Prep: 15 min Total Time: 50 min Servings: 6 servings
• 1/2 cup PHILADELPHIA Santa Fe Blend Cooking Creme
• 1 can (28 oz.) crushed tomatoes
• 1-1/2 tsp. chili powder
• 1/2 tsp. ground cumin
• 1 can (15 oz.) black beans, rinsed
• 2-1/2 cups chopped cooked chicken
• 1-1/3 cups Pizza Shredded Mozzarella & Cheddar Cheeses, divided
• 10 whole wheat tortillas (6 inch)
Directions
1. Heat oven 375°F.
2. Whisk cooking creme and 1/2 cup tomatoes in medium bowl until well blended. Stir in remaining tomatoes, chili powder, cumin and beans.

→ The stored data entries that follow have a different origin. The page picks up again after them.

-- ==== Sys2Proof/Laws/Ops.lean ====
section
/-! SUPPORT. One lemma per shared operation that says once everything it can do; later proofs cite these and unfold no
operation. -/

namespace Sys2Proof.Machine

open Sys2Proof

/-! ### The wire stream -/

/-- `WireNext` answers the byte at `pos` and changes `pos` only. -/
theorem State.wireNext_eq_some {s s' : State} {b : Byte} :
    s.wireNext = some (b, s') ↔ s.wire.read s.pos = some b ∧ s' = { s with pos := s.pos + 1 } := by
  cases h : s.wire.read s.pos with
  | none => simp [State.wireNext, h]
  | some c => simp [State.wireNext, h, eq_comm]

theorem State.wireNext_eq_none {s : State} : s.wireNext = none ↔ s.wire.read s.pos = none := by
  cases h : s.wire.read s.pos <;> simp [State.wireNext, h]

/-! ### The call stack -/

/-- Everything `push` can do (41_callstack.md R112). -/
theorem State.push_cases (a : Addr) (s : State) :
    (s.cfg.csDepth = 0 ∧ s.push a = s) ∨
    (0 < s.cfg.csDepth ∧ s.cfg.csMode = .addressed ∧
      s.push a = { s with
        csTop := (s.csTop + 1) % s.cfg.csDepth
        csMem := s.csMem.set ((s.csTop + 1) % s.cfg.csDepth) a
        csSize := min (s.csSize + 1) s.cfg.csDepth }) ∨
    (0 < s.cfg.csDepth ∧ s.cfg.csMode = .counting ∧
      s.push a = { s with csSize := min (s.csSize + 1) s.cfg.csDepth }) := by
  unfold State.push
  by_cases h : s.cfg.csDepth = 0
  · simp [h]
  · cases hm : s.cfg.csMode <;> simp [h, Nat.pos_of_ne_zero h]

/-- Everything `pop` can do (41_callstack.md R113). -/
theorem State.pop_cases (s : State) :
    (s.csSize = 0 ∧ s.pop = (none, s)) ∨
    (0 < s.csSize ∧ s.cfg.csMode = .counting ∧ s.pop = (none, { s with csSize := s.csSize - 1 })) ∨
    (0 < s.csSize ∧ s.cfg.csMode = .addressed ∧
      s.pop = (some (s.csMem.getD s.csTop 0),
        { s with csSize := s.csSize - 1, csTop := (s.csTop + s.cfg.csDepth - 1) % s.cfg.csDepth })) := by
  unfold State.pop
  by_cases h : s.csSize = 0
  · simp [h]
  · cases hm : s.cfg.csMode <;> simp [h, Nat.pos_of_ne_zero h]

/-- A push writes the ring and nothing else. -/
theorem State.push_frame (a : Addr) (s : State) :
    s.push a = { s with csMem := (s.push a).csMem, csTop := (s.push a).csTop, csSize := (s.push a).csSize } := by
  rcases State.push_cases a s with ⟨-, h⟩ | ⟨-, -, h⟩ | ⟨-, -, h⟩ <;> rw [h]

/-- A pop writes the ring's indices and nothing else. -/
theorem State.pop_frame (s : State) :
    s.pop.2 = { s with csTop := s.pop.2.csTop, csSize := s.pop.2.csSize } := by
  rcases State.pop_cases s with ⟨-, h⟩ | ⟨-, -, h⟩ | ⟨-, -, h⟩ <;> rw [h]

/-! ### Operand forms -/

/-- `AddrOf` runs the rest of the handler exactly on a field value below 2^63 (43_msg_branch.md R140). -/
theorem withAddr_cases (v : Operand) (s : State) (k : Addr → State) :
    (v.val < 2 ^ 63 ∧ withAddr v s k = k (fieldAddr v.val)) ∨
    (2 ^ 63 ≤ v.val ∧ withAddr v s k = s.raise .fieldRange .empty) := by
  by_cases h : v.val < 2 ^ 63
  · exact .inl ⟨h, if_pos h⟩
  · exact .inr ⟨Nat.le_of_not_lt h, if_neg h⟩

/-- `HistOf` runs the rest of the handler exactly on a value from 1 to 2^32 − 1 (42_replay.md R120). -/
theorem withHist_cases (v : Operand) (s : State) (k : Hist → State) :
    (v.val = 0 ∧ withHist v s k = s.raise .histNoStop .empty) ∨
    (0 < v.val ∧ v.val < 2 ^ 32 ∧ withHist v s k = k (.bits (BitVec.ofNat 32 v.val))) ∨
    (2 ^ 32 ≤ v.val ∧ withHist v s k = s.raise .fieldRange .empty) := by
  by_cases h0 : v.val = 0
  · exact .inl ⟨h0, if_pos h0⟩
  · by_cases h : v.val < 2 ^ 32
    · exact .inr (.inl ⟨Nat.pos_of_ne_zero h0, h, (if_neg h0).trans (if_pos h)⟩)
    · exact .inr (.inr ⟨Nat.le_of_not_lt h, (if_neg h0).trans (if_neg h)⟩)

/-- `TakeBudget` clears the adjustment in both cases (42_replay.md R131). -/
theorem withBudget_cases (icnt : Operand) (s : State) (k : Nat → State → State) :
    (0 ≤ (icnt.val : Int) + s.pendingICNTAdjust ∧
      withBudget icnt s k = k ((icnt.val : Int) + s.pendingICNTAdjust).toNat { s with pendingICNTAdjust := 0 }) ∨
    ((icnt.val : Int) + s.pendingICNTAdjust < 0 ∧
      withBudget icnt s k = State.raise .negBudget .empty { s with pendingICNTAdjust := 0 }) := by
  by_cases h : (icnt.val : Int) + s.pendingICNTAdjust < 0
  · exact .inr ⟨h, if_pos h⟩
  · exact .inl ⟨Int.not_lt.mp h, if_neg h⟩

/-! ### The replay -/

/-- Everything a replay step can answer (42_replay.md R122). -/
theorem replayStep_cases (d : Dispatch) (s : State) :
    (s.pc = none ∧ replayStep d s = .next (s.raise .unsync .empty)) ∨
    ∃ pc, s.pc = some pc ∧
      ((s.oracle.lookup pc = none ∧ replayStep d s = .next (s.raise .unknownAddr (.address pc))) ∨
      ∃ m, s.oracle.lookup pc = some m ∧
        ((m.wfAt pc = false ∧ replayStep d s = .refused .illFormedOracleAnswer) ∨
        (m.wfAt pc = true ∧ d.n.splits m.units = true ∧ replayStep d s = .next (s.raise .icntSplit (.address pc))) ∨
        (m.wfAt pc = true ∧ d.n.splits m.units = false ∧ histExhausted m.cls d = true ∧
          replayStep d s = .next (s.raise .histExhausted (.address pc))) ∨
        (m.wfAt pc = true ∧ d.n.splits m.units = false ∧ histExhausted m.cls d = false ∧
          replayStep d s = .next (replayInstr pc m d s)))) := by
  unfold replayStep
  cases hpc : s.pc with
  | none => exact .inl ⟨rfl, rfl⟩
  | some pc =>
    refine .inr ⟨pc, rfl, ?_⟩
    cases hm : s.oracle.lookup pc with
    | none => exact .inl ⟨rfl, by simp [hm]⟩
    | some m =>
      refine .inr ⟨m, rfl, ?_⟩
      cases hwf : m.wfAt pc <;> cases hsp : d.n.splits m.units <;> cases hex : histExhausted m.cls d <;>
        simp [hm, hwf, hsp, hex]

/-- Everything `Settle` can do (42_replay.md R132). -/
theorem withSettled_cases (d : Dispatch) (s : State) (k : State → State) :
    (d.stopped = .ret ∧ d.n.left = true ∧ withSettled d s k = s.raise .callstackUnderflow (pcDetail s)) ∨
    (d.stopped = .other ∧ d.n.left = true ∧ withSettled d s k = s.raise .indirectUnresolved (pcDetail s)) ∨
    ((d.stopped = .none ∨ d.n.left = false) ∧
      ((0 < d.histLeft ∧ withSettled d s k = s.raise .histLeftover .empty) ∨
      (d.histLeft = 0 ∧ d.needIndirect = true ∧ d.lastIndirect = false ∧
        withSettled d s k = s.raise .noIndirect .empty) ∨
      (d.histLeft = 0 ∧ (d.needIndirect = true → d.lastIndirect = true) ∧ d.hasAddr = false ∧ d.stopped ≠ .none ∧
        withSettled d s k = k { s with pc := none }) ∨
      (d.histLeft = 0 ∧ (d.needIndirect = true → d.lastIndirect = true) ∧
        (d.hasAddr = true ∨ d.stopped = .none) ∧ withSettled d s k = k s))) := by
  unfold withSettled
  cases hs : d.stopped <;> cases hl : d.n.left <;> cases hn : d.needIndirect <;> cases hi : d.lastIndirect <;>
    cases ha : d.hasAddr <;> rcases Nat.eq_zero_or_pos d.histLeft with h0 | h0 <;>
    simp_all [Nat.pos_iff_ne_zero]

/-- Everything that can follow `Settle`. -/
theorem runAfter_cases (d : Dispatch) (s : State) :
    (d.after = .finish ∧ runAfter d s = s.finish d.msg) ∨
    (∃ a, d.after = .delta a ∧ runAfter d s = (s.applyDelta a).finish d.msg) ∨
    (∃ a, d.after = .adopt a ∧ runAfter d s = (s.adoptAddr a).finish d.msg) ∨
    (d.after = .again 0 ∧ runAfter d s = s.finish d.msg) ∨
    (∃ left, d.after = .again (left + 1) ∧
      runAfter d s = s.openReplay d.msg .untilHist d.hist d.hasAddr d.needIndirect (.again left)) := by
  unfold runAfter
  split <;> simp_all

/-! ### The step -/

/-- The configuration the model refuses (42_replay.md R134). -/
theorem step_refused {s : State} (h : s.cfg.tolerateFirstUnknown = true) : step s = .refused .tolerateFirstUnknown := by
  simp [step, plan, h]

/-- The catalogs the model refuses (70_reset_and_hazards.md R240 P5). -/
theorem step_illegal {s : State} (ht : s.cfg.tolerateFirstUnknown = false) (hc : s.cfg.catalog.legal = false) :
    step s = .refused .illegalCatalog := by
  simp [step, plan, ht, hc]

/-- No step in DONE (10_state.md R18). -/
theorem step_done {s : State} (ht : s.cfg.tolerateFirstUnknown = false) (hc : s.cfg.catalog.legal = true)
    (h : s.status = .done) :
    step s = .fault .runDone := by
  simp [step, plan, ht, hc, h]

/-- No step in ERROR (10_state.md R18). -/
theorem step_error {s : State} (ht : s.cfg.tolerateFirstUnknown = false) (hc : s.cfg.catalog.legal = true)
    (h : s.status = .error) :
    step s = .fault .runError := by
  simp [step, plan, ht, hc, h]

/-- A dispatch in progress takes its step. -/
theorem step_dispatching {s : State} {d : Dispatch} (h : Dispatching s d) : step s = dispatchStep d s := by
  simp [step, plan, planRun, h.running, h.tolerance, h.catalog, h.inDispatch]

/-- A block that runs with no dispatch in progress, whose `RepeatBranch` loop has `left` turns to go. -/
theorem step_repeating {s : State} {left : Nat} (ht : s.cfg.tolerateFirstUnknown = false)
    (hc : s.cfg.catalog.legal = true) (hr : s.status = .run)
    (hd : s.dispatch = none) (hl : s.repeatLeft = some left) :
    step s =
      match left, s.prevMsg with
      | 0, _ => .next { s with repeatLeft := none }
      | left + 1, some m => exec m { s with repeatLeft := some left }
      | _ + 1, none => .next (s.raise .repeatNoPrev .empty) := by
  cases left with
  | zero => simp [step, plan, planRun, ht, hc, hr, hd, hl, planRepeat]
  | succ left => cases hp : s.prevMsg <;> simp [step, plan, planRun, ht, hc, hr, hd, hl, planRepeat, hp]

/-- The end of the stream (40_framer_ops.md R91). -/
theorem step_endOfStream {s : State} (h : Fetching s) (hb : s.wire.read s.pos = none) :
    step s = .next (endOfStream s) := by
  simp [step, plan, planRun, h.running, h.tolerance, h.catalog, h.noDispatch, h.noRepeat, planFetch, State.wireNext, hb]

/-- A byte step: what the framer makes of the byte (40_framer_ops.md R101). -/
theorem step_byte {s : State} {b : Byte} (h : Fetching s) (hb : s.wire.read s.pos = some b) :
    step s =
      match frameByte s.cfg.catalog s.framer b with
      | .idle p => exec (.idle p) { s with pos := s.pos + 1 }
      | .more f => .next { s with pos := s.pos + 1, framer := f }
      | .message f => exec f.instr (State.completeMessage f { s with pos := s.pos + 1 })
      | .error e detail f => .next (State.raise e detail { s with pos := s.pos + 1, framer := f })
      | .illegal => .refused .illegalCatalog := by
  have hp : plan s = planByte b { s with pos := s.pos + 1 } := by
    simp [plan, planRun, h.running, h.tolerance, h.catalog, h.noDispatch, h.noRepeat, planFetch, State.wireNext, hb]
  unfold step
  rw [hp]
  unfold planByte
  cases frameByte s.cfg.catalog s.framer b <;> rfl

/-- Everything a step can be: refused, no step, a step of a dispatch, a turn of a repeat loop, the end of the stream or a
byte. -/
theorem step_cases (s : State) :
    (s.cfg.tolerateFirstUnknown = true ∧ step s = .refused .tolerateFirstUnknown) ∨
    (s.cfg.catalog.legal = false ∧ step s = .refused .illegalCatalog) ∨
    (s.status = .done ∧ step s = .fault .runDone) ∨
    (s.status = .error ∧ step s = .fault .runError) ∨
    (∃ d, Dispatching s d ∧ step s = dispatchStep d s) ∨
    (∃ left, s.status = .run ∧ s.cfg.tolerateFirstUnknown = false ∧ s.cfg.catalog.legal = true ∧ s.dispatch = none ∧
      s.repeatLeft = some left) ∨
    (Fetching s ∧ s.wire.read s.pos = none ∧ step s = .next (endOfStream s)) ∨
    (∃ b, Fetching s ∧ s.wire.read s.pos = some b) := by
  rcases Bool.eq_false_or_eq_true s.cfg.tolerateFirstUnknown with ht | ht
  · exact .inl ⟨ht, step_refused ht⟩
  rcases Bool.eq_false_or_eq_true s.cfg.catalog.legal with hc | hc
  · rcases hs : s.status with _ | _ | _
    · rcases hd : s.dispatch with _ | d
      · rcases hr : s.repeatLeft with _ | left
        · have hf : Fetching s := ⟨hs, ht, hc, hd, hr⟩
          rcases hb : s.wire.read s.pos with _ | b
          · exact .inr (.inr (.inr (.inr (.inr (.inr (.inl ⟨hf, rfl, step_endOfStream hf hb⟩))))))
          · exact .inr (.inr (.inr (.inr (.inr (.inr (.inr ⟨b, hf, rfl⟩))))))
        · exact .inr (.inr (.inr (.inr (.inr (.inl ⟨left, rfl, ht, hc, rfl, rfl⟩)))))
      · have hd' : Dispatching s d := ⟨hs, ht, hc, hd⟩
        exact .inr (.inr (.inr (.inr (.inl ⟨d, hd', step_dispatching hd'⟩))))
    · exact .inr (.inr (.inl ⟨rfl, step_done ht hc hs⟩))
    · exact .inr (.inr (.inr (.inl ⟨rfl, step_error ht hc hs⟩)))
  · exact .inr (.inl ⟨hc, step_illegal ht hc⟩)

end Sys2Proof.Machine
end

3. Combine chicken, 3/4 cup bean mixture and 1/3 cup shredded cheese. Spoon 1/3 cup chicken mixture down center of each tortilla; roll up. Place, seam-sides down, in 13x9-inch baking dish sprayed with cooking spray. Top with remaining bean mixture and shredded cheese.
4. Bake 30 to 35 min. or until enchiladas are heated through and cheese is melted.
Verdict
This is a family favorite, even A gobbled up the beans. I served it with salad...which is my go to side when I have no idea what to serve. I’d love to have a easy and yummy bean and/or rice recipe to serve with this, got one?